**What is expected:**
Some of the lines below need repeating. Reproduce exactly those between the lines holding "(st.setStream c x v).mem = st.mem := rfl" and "x f).stack = st.stack := rfl", inclusive.

**Given data:**
-- ==== Sys2Proof/Laws/State.lean ====
section
/-! SUPPORT. One lemma per field per update of the state, and the two laws of the streams: a stream written reads back,
and every other stream is left alone. -/

namespace Sys2Proof.Machine

/-! ## The streams -/

theorem streamIdx_inj (c c' : Ctrl) (x x' : StreamIx) (h : (streamIdx c x).val = (streamIdx c' x').val) :
    c = c' ∧ x = x' := by
  cases c <;> cases c' <;> simp only [streamIdx] at h <;> first
    | exact ⟨rfl, Fin.ext (by omega)⟩
    | (exfalso; omega)

@[simp] theorem stream_setStream_self (st : State) (c : Ctrl) (x : StreamIx) (v : Stream) :
    (st.setStream c x v).stream c x = v := by
  simp [State.stream, State.setStream]

theorem stream_setStream_ne (st : State) (c c' : Ctrl) (x x' : StreamIx) (v : Stream) (h : ¬(c' = c ∧ x' = x)) :
    (st.setStream c x v).stream c' x' = st.stream c' x' := by
  have hne : (streamIdx c x).val ≠ (streamIdx c' x').val := fun e =>
    h ⟨(streamIdx_inj _ _ _ _ e).1.symm, (streamIdx_inj _ _ _ _ e).2.symm⟩
  simp [State.stream, State.setStream, hne]

theorem stream_setStream (st : State) (c c' : Ctrl) (x x' : StreamIx) (v : Stream) :
    (st.setStream c x v).stream c' x' = if c' = c ∧ x' = x then v else st.stream c' x' := by
  split
  · next h => rw [h.1, h.2, stream_setStream_self]
  · next h => exact stream_setStream_ne st c c' x x' v h

theorem stream_setStream_other_ctrl (st : State) (c c' : Ctrl) (x x' : StreamIx) (v : Stream) (h : c' ≠ c) :
    (st.setStream c x v).stream c' x' = st.stream c' x' :=
  stream_setStream_ne st c c' x x' v fun e => h e.1

theorem stream_of_streams {st st' : State} (h : st'.streams = st.streams) (c : Ctrl) (x : StreamIx) :
    st'.stream c x = st.stream c x := by
  simp [State.stream, h]

/-- Two machines agree on every stream exactly when their stream arrays are equal. -/
theorem streams_ext {st st' : State} (h : ∀ c x, st'.stream c x = st.stream c x) : st'.streams = st.streams := by
  apply Vector.ext
  intro i hi
  rcases Nat.lt_or_ge i 8 with h8 | h8
  · have := h .dma1 ⟨i, h8⟩
    simpa [State.stream, streamIdx] using this
  · have := h .dma2 ⟨i - 8, by omega⟩
    simp only [State.stream, streamIdx] at this
    have e : 8 + (i - 8) = i := by omega
    simpa [e] using this

@[simp] theorem setStream_self (st : State) (c : Ctrl) (x : StreamIx) : st.setStream c x (st.stream c x) = st := by
  have : (st.setStream c x (st.stream c x)).streams = st.streams := by
    apply streams_ext
    intro c' x'
    rw [stream_setStream]
    split
    · next h => rw [h.1, h.2]
    · rfl
  cases st
  simp_all [State.setStream]

@[simp] theorem setStream_setStream (st : State) (c : Ctrl) (x : StreamIx) (v w : Stream) :
    (st.setStream c x v).setStream c x w = st.setStream c x w := by
  simp [State.setStream]

/-! ## One field, one update -/

@[simp] theorem setStream_mem (st : State) (c : Ctrl) (x : StreamIx) (v : Stream) : (st.setStream c x v).mem = st.mem := rfl

@[simp] theorem setStream_faults (st : State) (c : Ctrl) (x : StreamIx) (v : Stream) : (st.setStream c x v).faults = st.faults := rfl

@[simp] theorem setStream_trace (st : State) (c : Ctrl) (x : StreamIx) (v : Stream) : (st.setStream c x v).trace = st.trace := rfl

@[simp] theorem setStream_stack (st : State) (c : Ctrl) (x : StreamIx) (v : Stream) : (st.setStream c x v).stack = st.stack := rfl

@[simp] theorem setStream_ret (st : State) (c : Ctrl) (x : StreamIx) (v : Stream) : (st.setStream c x v).ret = st.ret := rfl

@[simp] theorem setStream_inputs (st : State) (c : Ctrl) (x : StreamIx) (v : Stream) : (st.setStream c x v).inputs = st.inputs := rfl

@[simp] theorem setStream_params (st : State) (c : Ctrl) (x : StreamIx) (v : Stream) : (st.setStream c x v).params = st.params := rfl

@[simp] theorem setFsm_mem (st : State) (c : Ctrl) (x : StreamIx) (f : Fsm) : (st.setFsm c x f).mem = st.mem := rfl

@[simp] theorem setFsm_faults (st : State) (c : Ctrl) (x : StreamIx) (f : Fsm) : (st.setFsm c x f).faults = st.faults := rfl

@[simp] theorem setFsm_trace (st : State) (c : Ctrl) (x : StreamIx) (f : Fsm) : (st.setFsm c x f).trace = st.trace := rfl

@[simp] theorem setFsm_stack (st : State) (c : Ctrl) (x : StreamIx) (f : Fsm) : (st.setFsm c x f).stack = st.stack := rfl

@[simp] theorem setFsm_ret (st : State) (c : Ctrl) (x : StreamIx) (f : Fsm) : (st.setFsm c x f).ret = st.ret := rfl

@[simp] theorem setFsm_inputs (st : State) (c : Ctrl) (x : StreamIx) (f : Fsm) : (st.setFsm c x f).inputs = st.inputs := rfl

@[simp] theorem setFsm_params (st : State) (c : Ctrl) (x : StreamIx) (f : Fsm) : (st.setFsm c x f).params = st.params := rfl

@[simp] theorem clearAt_mem (st : State) (c : Ctrl) (x : StreamIx) (v : Word) : (st.clearAt c x v).mem = st.mem := rfl

@[simp] theorem clearAt_faults (st : State) (c : Ctrl) (x : StreamIx) (v : Word) : (st.clearAt c x v).faults = st.faults := rfl

@[simp] theorem clearAt_trace (st : State) (c : Ctrl) (x : StreamIx) (v : Word) : (st.clearAt c x v).trace = st.trace := rfl

@[simp] theorem clearAt_stack (st : State) (c : Ctrl) (x : StreamIx) (v : Word) : (st.clearAt c x v).stack = st.stack := rfl

@[simp] theorem clearAt_ret (st : State) (c : Ctrl) (x : StreamIx) (v : Word) : (st.clearAt c x v).ret = st.ret := rfl

@[simp] theorem clearAt_inputs (st : State) (c : Ctrl) (x : StreamIx) (v : Word) : (st.clearAt c x v).inputs = st.inputs := rfl

@[simp] theorem clearAt_params (st : State) (c : Ctrl) (x : StreamIx) (v : Word) : (st.clearAt c x v).params = st.params := rfl

@[simp] theorem clearGroup_mem (st : State) (c : Ctrl) (g : Group) (v : Word) : (st.clearGroup c g v).mem = st.mem := rfl

@[simp] theorem clearGroup_faults (st : State) (c : Ctrl) (g : Group) (v : Word) : (st.clearGroup c g v).faults = st.faults := rfl

@[simp] theorem clearGroup_trace (st : State) (c : Ctrl) (g : Group) (v : Word) : (st.clearGroup c g v).trace = st.trace := rfl

@[simp] theorem clearGroup_stack (st : State) (c : Ctrl) (g : Group) (v : Word) : (st.clearGroup c g v).stack = st.stack := rfl

@[simp] theorem clearGroup_ret (st : State) (c : Ctrl) (g : Group) (v : Word) : (st.clearGroup c g v).ret = st.ret := rfl

@[simp] theorem clearGroup_inputs (st : State) (c : Ctrl) (g : Group) (v : Word) : (st.clearGroup c g v).inputs = st.inputs := rfl

@[simp] theorem clearGroup_params (st : State) (c : Ctrl) (g : Group) (v : Word) : (st.clearGroup c g v).params = st.params := rfl

@[simp] theorem raise_streams (st : State) (f : ModelFault) : (st.raise f).streams = st.streams := rfl

@[simp] theorem raise_mem (st : State) (f : ModelFault) : (st.raise f).mem = st.mem := rfl

@[simp] theorem raise_trace (st : State) (f : ModelFault) : (st.raise f).trace = st.trace := rfl

@[simp] theorem raise_stack (st : State) (f : ModelFault) : (st.raise f).stack = st.stack := rfl

@[simp] theorem raise_ret (st : State) (f : ModelFault) : (st.raise f).ret = st.ret := rfl

@[simp] theorem raise_inputs (st : State) (f : ModelFault) : (st.raise f).inputs = st.inputs := rfl

@[simp] theorem raise_params (st : State) (f : ModelFault) : (st.raise f).params = st.params := rfl

@[simp] theorem raise_stream (st : State) (f : ModelFault) (c₀ : Ctrl) (x₀ : StreamIx) :
    (st.raise f).stream c₀ x₀ = st.stream c₀ x₀ := rfl

@[simp] theorem fail_streams (st : State) (f : ModelFault) : (st.fail f).streams = st.streams := rfl

@[simp] theorem fail_mem (st : State) (f : ModelFault) : (st.fail f).mem = st.mem := rfl

@[simp] theorem fail_trace (st : State) (f : ModelFault) : (st.fail f).trace = st.trace := rfl

@[simp] theorem fail_stack (st : State) (f : ModelFault) : (st.fail f).stack = st.stack := rfl

@[simp] theorem fail_inputs (st : State) (f : ModelFault) : (st.fail f).inputs = st.inputs := rfl

@[simp] theorem fail_params (st : State) (f : ModelFault) : (st.fail f).params = st.params := rfl

@[simp] theorem fail_stream (st : State) (f : ModelFault) (c₀ : Ctrl) (x₀ : StreamIx) :
    (st.fail f).stream c₀ x₀ = st.stream c₀ x₀ := rfl

@[simp] theorem log_streams (st : State) (aw : BitVec 12) (data : Word) : (st.log aw data).streams = st.streams := rfl

@[simp] theorem log_mem (st : State) (aw : BitVec 12) (data : Word) : (st.log aw data).mem = st.mem := rfl

@[simp] theorem log_faults (st : State) (aw : BitVec 12) (data : Word) : (st.log aw data).faults = st.faults := rfl

@[simp] theorem log_stack (st : State) (aw : BitVec 12) (data : Word) : (st.log aw data).stack = st.stack := rfl

@[simp] theorem log_ret (st : State) (aw : BitVec 12) (data : Word) : (st.log aw data).ret = st.ret := rfl

@[simp] theorem log_inputs (st : State) (aw : BitVec 12) (data : Word) : (st.log aw data).inputs = st.inputs := rfl

@[simp] theorem log_params (st : State) (aw : BitVec 12) (data : Word) : (st.log aw data).params = st.params := rfl

@[simp] theorem log_stream (st : State) (aw : BitVec 12) (data : Word) (c₀ : Ctrl) (x₀ : StreamIx) :
    (st.log aw data).stream c₀ x₀ = st.stream c₀ x₀ := rfl

@[simp] theorem busRead_streams (st : State) (c : Ctrl) (r : Reg) (v : Word) : (st.busRead c r v).streams = st.streams := rfl

@[simp] theorem busRead_mem (st : State) (c : Ctrl) (r : Reg) (v : Word) : (st.busRead c r v).mem = st.mem := rfl

@[simp] theorem busRead_faults (st : State) (c : Ctrl) (r : Reg) (v : Word) : (st.busRead c r v).faults = st.faults := rfl

@[simp] theorem busRead_stack (st : State) (c : Ctrl) (r : Reg) (v : Word) : (st.busRead c r v).stack = st.stack := rfl

@[simp] theorem busRead_ret (st : State) (c : Ctrl) (r : Reg) (v : Word) : (st.busRead c r v).ret = st.ret := rfl

@[simp] theorem busRead_inputs (st : State) (c : Ctrl) (r : Reg) (v : Word) : (st.busRead c r v).inputs = st.inputs := rfl

@[simp] theorem busRead_params (st : State) (c : Ctrl) (r : Reg) (v : Word) : (st.busRead c r v).params = st.params := rfl

@[simp] theorem busRead_stream (st : State) (c : Ctrl) (r : Reg) (v : Word) (c₀ : Ctrl) (x₀ : StreamIx) :
    (st.busRead c r v).stream c₀ x₀ = st.stream c₀ x₀ := rfl

@[simp] theorem abort_streams (st : State) (rest : List Frame) (e : ModelFault) : (st.abort rest e).streams = st.streams := rfl

@[simp] theorem abort_mem (st : State) (rest : List Frame) (e : ModelFault) : (st.abort rest e).mem = st.mem := rfl

@[simp] theorem abort_faults (st : State) (rest : List Frame) (e : ModelFault) : (st.abort rest e).faults = st.faults := rfl

@[simp] theorem abort_trace (st : State) (rest : List Frame) (e : ModelFault) : (st.abort rest e).trace = st.trace := rfl

@[simp] theorem abort_inputs (st : State) (rest : List Frame) (e : ModelFault) : (st.abort rest e).inputs = st.inputs := rfl

@[simp] theorem abort_params (st : State) (rest : List Frame) (e : ModelFault) : (st.abort rest e).params = st.params := rfl

@[simp] theorem abort_stream (st : State) (rest : List Frame) (e : ModelFault) (c₀ : Ctrl) (x₀ : StreamIx) :
    (st.abort rest e).stream c₀ x₀ = st.stream c₀ x₀ := rfl

@[simp] theorem lost_streams (st : State) (rest : List Frame) : (st.lost rest).streams = st.streams := rfl

@[simp] theorem lost_mem (st : State) (rest : List Frame) : (st.lost rest).mem = st.mem := rfl

@[simp] theorem lost_trace (st : State) (rest : List Frame) : (st.lost rest).trace = st.trace := rfl

@[simp] theorem lost_inputs (st : State) (rest : List Frame) : (st.lost rest).inputs = st.inputs := rfl

@[simp] theorem lost_params (st : State) (rest : List Frame) : (st.lost rest).params = st.params := rfl

@[simp] theorem lost_stream (st : State) (rest : List Frame) (c₀ : Ctrl) (x₀ : StreamIx) :
    (st.lost rest).stream c₀ x₀ = st.stream c₀ x₀ := rfl

@[simp] theorem raise_faults (st : State) (f : ModelFault) : (st.raise f).faults = insertFault f st.faults := rfl

@[simp] theorem fail_faults (st : State) (f : ModelFault) : (st.fail f).faults = insertFault f st.faults := rfl

@[simp] theorem fail_ret (st : State) (f : ModelFault) : (st.fail f).ret = .faulted f := rfl

@[simp] theorem lost_faults (st : State) (rest : List Frame) :
    (st.lost rest).faults = insertFault .notOwner st.faults := rfl

@[simp] theorem lost_stack (st : State) (rest : List Frame) : (st.lost rest).stack = rest := rfl

@[simp] theorem abort_stack (st : State) (rest : List Frame) (e : ModelFault) : (st.abort rest e).stack = rest := rfl

@[simp] theorem abort_ret (st : State) (rest : List Frame) (e : ModelFault) : (st.abort rest e).ret = .faulted e := rfl

@[simp] theorem log_trace (st : State) (aw : BitVec 12) (data : Word) :
    (st.log aw data).trace = st.trace ++ [{ aw := aw, data := data }] := rfl

@[simp] theorem busRead_trace (st : State) (c : Ctrl) (r : Reg) (v : Word) :
    (st.busRead c r v).trace = st.trace ++ [{ aw := awWord false c r, data := v }] := rfl

theorem stream_setFsm (st : State) (c c' : Ctrl) (x x' : StreamIx) (f : Fsm) :
    (st.setFsm c x f).stream c' x' =
      if c' = c ∧ x' = x then { st.stream c x with fsm := f } else st.stream c' x' :=
  stream_setStream st c c' x x' _

@[simp] theorem stream_setFsm_self (st : State) (c : Ctrl) (x : StreamIx) (f : Fsm) :
    (st.setFsm c x f).stream c x = { st.stream c x with fsm := f } := stream_setStream_self st c x _

/-! ## Updates that change at most one field each -/

@[simp] theorem raiseOpt_streams (st : State) (f : Option ModelFault) : (st.raiseOpt f).streams = st.streams := by
  cases f <;> rfl

@[simp] theorem raiseOpt_mem (st : State) (f : Option ModelFault) : (st.raiseOpt f).mem = st.mem := by
  cases f <;> rfl

@[simp] theorem raiseOpt_trace (st : State) (f : Option ModelFault) : (st.raiseOpt f).trace = st.trace := by
  cases f <;> rfl

@[simp] theorem raiseOpt_stack (st : State) (f : Option ModelFault) : (st.raiseOpt f).stack = st.stack := by
  cases f <;> rfl

@[simp] theorem raiseOpt_ret (st : State) (f : Option ModelFault) : (st.raiseOpt f).ret = st.ret := by
  cases f <;> rfl

@[simp] theorem raiseOpt_inputs (st : State) (f : Option ModelFault) : (st.raiseOpt f).inputs = st.inputs := by
  cases f <;> rfl

@[simp] theorem raiseOpt_params (st : State) (f : Option ModelFault) : (st.raiseOpt f).params = st.params := by
  cases f <;> rfl

@[simp] theorem raiseOpt_stream (st : State) (f : Option ModelFault) (c₀ : Ctrl) (x₀ : StreamIx) :
    (st.raiseOpt f).stream c₀ x₀ = st.stream c₀ x₀ := by
  cases f <;> rfl

@[simp] theorem advance_streams (st : State) (f : Frame) (rest : List Frame) : (st.advance f rest).streams = st.streams := by
  unfold State.advance; split <;> rfl

@[simp] theorem advance_mem (st : State) (f : Frame) (rest : List Frame) : (st.advance f rest).mem = st.mem := by
  unfold State.advance; split <;> rfl

@[simp] theorem advance_faults (st : State) (f : Frame) (rest : List Frame) : (st.advance f rest).faults = st.faults := by
  unfold State.advance; split <;> rfl

@[simp] theorem advance_trace (st : State) (f : Frame) (rest : List Frame) : (st.advance f rest).trace = st.trace := by
  unfold State.advance; split <;> rfl

@[simp] theorem advance_inputs (st : State) (f : Frame) (rest : List Frame) : (st.advance f rest).inputs = st.inputs := by
  unfold State.advance; split <;> rfl

@[simp] theorem advance_params (st : State) (f : Frame) (rest : List Frame) : (st.advance f rest).params = st.params := by
  unfold State.advance; split <;> rfl

@[simp] theorem advance_stream (st : State) (f : Frame) (rest : List Frame) (c₀ : Ctrl) (x₀ : StreamIx) :
    (st.advance f rest).stream c₀ x₀ = st.stream c₀ x₀ :=
  stream_of_streams (advance_streams st f rest) c₀ x₀

/-- A request with no host step left returns. -/
theorem advance_done (st : State) (f : Frame) (rest : List Frame) (h : f.ops = []) :
    st.advance f rest = { st with stack := rest, ret := f.result } := by
  simp [State.advance, h]

/-- A request with host steps left stays in progress. -/
theorem advance_more (st : State) (f : Frame) (rest : List Frame) (h : f.ops ≠ []) :
    st.advance f rest = { st with stack := f :: rest } := by
  unfold State.advance
  split
  · next e => exact absurd e h
  · rfl

end Sys2Proof.Machine
end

**Written solution:**
@[simp] theorem setStream_mem (st : State) (c : Ctrl) (x : StreamIx) (v : Stream) : (st.setStream c x v).mem = st.mem := rfl

@[simp] theorem setStream_faults (st : State) (c : Ctrl) (x : StreamIx) (v : Stream) : (st.setStream c x v).faults = st.faults := rfl

@[simp] theorem setStream_trace (st : State) (c : Ctrl) (x : StreamIx) (v : Stream) : (st.setStream c x v).trace = st.trace := rfl

@[simp] theorem setStream_stack (st : State) (c : Ctrl) (x : StreamIx) (v : Stream) : (st.setStream c x v).stack = st.stack := rfl

@[simp] theorem setStream_ret (st : State) (c : Ctrl) (x : StreamIx) (v : Stream) : (st.setStream c x v).ret = st.ret := rfl

@[simp] theorem setStream_inputs (st : State) (c : Ctrl) (x : StreamIx) (v : Stream) : (st.setStream c x v).inputs = st.inputs := rfl

@[simp] theorem setStream_params (st : State) (c : Ctrl) (x : StreamIx) (v : Stream) : (st.setStream c x v).params = st.params := rfl

@[simp] theorem setFsm_mem (st : State) (c : Ctrl) (x : StreamIx) (f : Fsm) : (st.setFsm c x f).mem = st.mem := rfl

@[simp] theorem setFsm_faults (st : State) (c : Ctrl) (x : StreamIx) (f : Fsm) : (st.setFsm c x f).faults = st.faults := rfl

@[simp] theorem setFsm_trace (st : State) (c : Ctrl) (x : StreamIx) (f : Fsm) : (st.setFsm c x f).trace = st.trace := rfl

@[simp] theorem setFsm_stack (st : State) (c : Ctrl) (x : StreamIx) (f : Fsm) : (st.setFsm c x f).stack = st.stack := rfl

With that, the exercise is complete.